CUB is appropriate in medicine for some important reasons; cognitive adequateness, explicit experience, duality of objective and subjective knowledge, automatic calculation of subjective knowledge, and system integration . Some real CUB-systems are: CASEY that gives a diagnosis for the heart disorders , AS. 52 which is a diagnostic support system for dystrophy’s syndromes, ONION is a renal function monitoring system, CLOYS that gives a consultation for a liver transplanted patient  and ICONS that presents a suitable calculated antibiotics therapy advise for intensive care patients .
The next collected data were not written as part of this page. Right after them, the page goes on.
-- ==== Sys2Proof/Certificates/Slice0/Obligations.lean ====
section
/-! DEFINITION. The statements for the provers, from the numbered rules of spec/. -/

open Sys2Proof Sys2Proof.Machine

/-! ### The command word -/

/-- R91, R93, R106: decoding the word of a well-formed command gives it back. -/
def Obligations.DecodeEncodeRoundTrip : Prop :=
  ∀ i : Instr, i.wellFormed = true → decode (encode i) = .ok i

/-- R95, R99: a legal word has one meaning: it is the word of the command it decodes to, and that command
is well formed. -/
def Obligations.EncodeDecodeRoundTrip : Prop :=
  ∀ (w : Word) (i : Instr), decode w = .ok i → i.wellFormed = true ∧ encode i = w

/-- R95: the three clauses of legality, with the must-be-zero masks of R92 written out. -/
def Obligations.LegalWordsExactly : Prop :=
  ∀ w : Word,
    (∃ i, decode w = .ok i) ↔
      (1 ≤ (w.extractLsb' 0 4).toNat ∧ (w.extractLsb' 0 4).toNat ≤ 9)
        ∧ w &&& (if (w.extractLsb' 0 4) = 0x7#4 ∨ (w.extractLsb' 0 4) = 0x8#4 then 0xFFFFFFF0#32
            else if (w.extractLsb' 0 4) = 0x2#4 ∨ (w.extractLsb' 0 4) = 0x3#4 then 0xFFFEE0F0#32
            else if (w.extractLsb' 0 4) = 0x6#4 then 0xC0FFE0F0#32
            else 0xFFFFE0F0#32) = 0#32
        ∧ ((w.extractLsb' 0 4) = 0x6#4 → (w.extractLsb' 24 6).toNat ≤ 42)

/-- R93, R106 and vectors V-ENC-1: words written out from the encoding decode to their commands. -/
def Obligations.SpecWordsDecode : Prop :=
  decode 0x00000401#32 = .ok (.pullup 4#5)
    ∧ decode 0x00010402#32 = .ok (.setdir 4#5 .output)
    ∧ decode 0x00000402#32 = .ok (.setdir 4#5 .input)
    ∧ decode 0x00011F03#32 = .ok (.setlvl 31#5 .high)
    ∧ decode 0x00000403#32 = .ok (.setlvl 4#5 .low)
    ∧ decode 0x00001F04#32 = .ok (.rdlvl 31#5)
    ∧ decode 0x00000405#32 = .ok (.init 4#5)
    ∧ decode 0x2A000406#32 = .ok (.capt 4#5 42#6)
    ∧ decode 0x02001106#32 = .ok (.capt 17#5 2#6)
    ∧ decode 0x00000007#32 = .ok .dec
    ∧ decode 0x00000008#32 = .ok .fin
    ∧ decode 0x00000409#32 = .ok (.acq 4#5)
    ∧ decode 0x00000000#32 = .error .reservedOpcode
    ∧ decode 0x2B000406#32 = .error .tooManyEdges
    ∧ decode 0x00010401#32 = .error .nonzeroField

/-! ### The host window -/

/-- R96: what the CMD write does while BUSY = 0, for every word, in the order of the checks (R217). -/
def Obligations.CommandWriteWhileIdle : Prop :=
  ∀ (s : State) (w : Word) (rest : List Move),
    s.env.script = .write 0x00#8 w :: rest → s.seq = .idle →
      step s = .next
        (match decode w with
        | .error _ =>
          { s.withScript rest with rej := false, done := true, err := .illegalCommand, cmd := w }
        | .ok i =>
          if s.fatal = true then
            { s.withScript rest with rej := false, done := true, err := .registerMapFailure, cmd := w }
          else if (w.extractLsb' 0 4 ≠ 0x7#4 ∧ w.extractLsb' 0 4 ≠ 0x8#4) ∧ s.env.surfaceOk = false then
            { s.withScript rest with
              rej := false, done := true, err := .registerMapFailure, cmd := w, fatal := true }
          else
            { s.withScript rest with
              rej := false, done := false, err := .none, cmd := w
              opc := w.extractLsb' 0 4, pinl := w.extractLsb' 8 5, argl := w.getLsbD 16
              maxe := if w.extractLsb' 0 4 = 0x9#4 then 42#6 else w.extractLsb' 24 6
              seq := .run i.op 1 0 })

/-- R97: the CMD write while BUSY = 1 sets REJ and does nothing else, whatever the word. -/
def Obligations.CommandWriteWhileBusy : Prop :=
  ∀ (s : State) (w : Word) (rest : List Move),
    s.env.script = .write 0x00#8 w :: rest → s.seq ≠ .idle →
      step s = .next { s.withScript rest with rej := true }

/-- R25, R26, R27: CONFIG keeps bits 1:0 and TIMEOUT the whole word while not BUSY; while BUSY both writes
are dropped and set REJ. -/
def Obligations.ConfigAndTimeoutWrites : Prop :=
  ∀ (s : State) (v : Word) (rest : List Move),
    (s.env.script = .write 0x02#8 v :: rest →
      step s = .next
        (if s.seq = .idle then
          { s.withScript rest with strategy := v.getLsbD 0, signmode := v.getLsbD 1 }
        else { s.withScript rest with rej := true }))
    ∧ (s.env.script = .write 0x03#8 v :: rest →
      step s = .next
        (if s.seq = .idle then { s.withScript rest with timeout := v }
        else { s.withScript rest with rej := true }))

/-- R44: reserved offsets read as 0; a write to a reserved offset or a read-only register changes
nothing, not even REJ. -/
def Obligations.ReservedAndReadOnlyOffsets : Prop :=
  (∀ (s : State) (off : BitVec 8),
      (0x07 ≤ off.toNat ∧ off.toNat ≤ 0x3F) ∨ 0x94 ≤ off.toNat → s.hostWord off = 0#32)
    ∧ ∀ (s : State) (off : BitVec 8) (v : Word) (rest : List Move),
        s.env.script = .write off v :: rest → off ≠ 0x00#8 → off ≠ 0x02#8 → off ≠ 0x03#8 →
          step s = .next (s.withScript rest)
This paper presents the development of a case-based expert system prototype for supporting diagnosis of heart diseases and Is organized as follows: the next section deals with the domain and knowledge calculation. Extraction. Section 4 deals with case indexing and retrieval strategies. Section 5 presents the experimental results, and finally, section 6 summarizes the most important findings. Abstract In this paper, we have used the Case Based Reasoning methodology to develop a case-based expert system prototype for supporting diagnosis of heart diseases. 10 cases were collected for 4 heart diseases namely; material tensions, left-sided heart failure, stable angina vectors and essential hypertension. Each case contains 207 attributes concerning both demographic and clinical data. After removing the duplicated cases, the system has trained set of 42 cases for Egyptian cardiac patients. Statistical analysis has been done to determine the importance values of the case features. Two retrieval strategies were investigated namely; induction and nearest-neighbor approaches.
The results indicate that the nearest neighbor is better than the induction strategy, where the retrieval accuracy were 100% and 53. 8% especially. Cardiologists have evaluated the overall system performance where the system was able to give a correct diagnosis for thirteen new cases. Keywords: Expert Systems, Case-Based Reasoning, Medical Informatics. 1. Introduction Case-Based Reasoning (CUB) is a general artificial intelligence paradigm for reasoning from experience. CUB methodology has been investigated in improving human decision-making and has received much attention in developing knowledge-based systems in medicine .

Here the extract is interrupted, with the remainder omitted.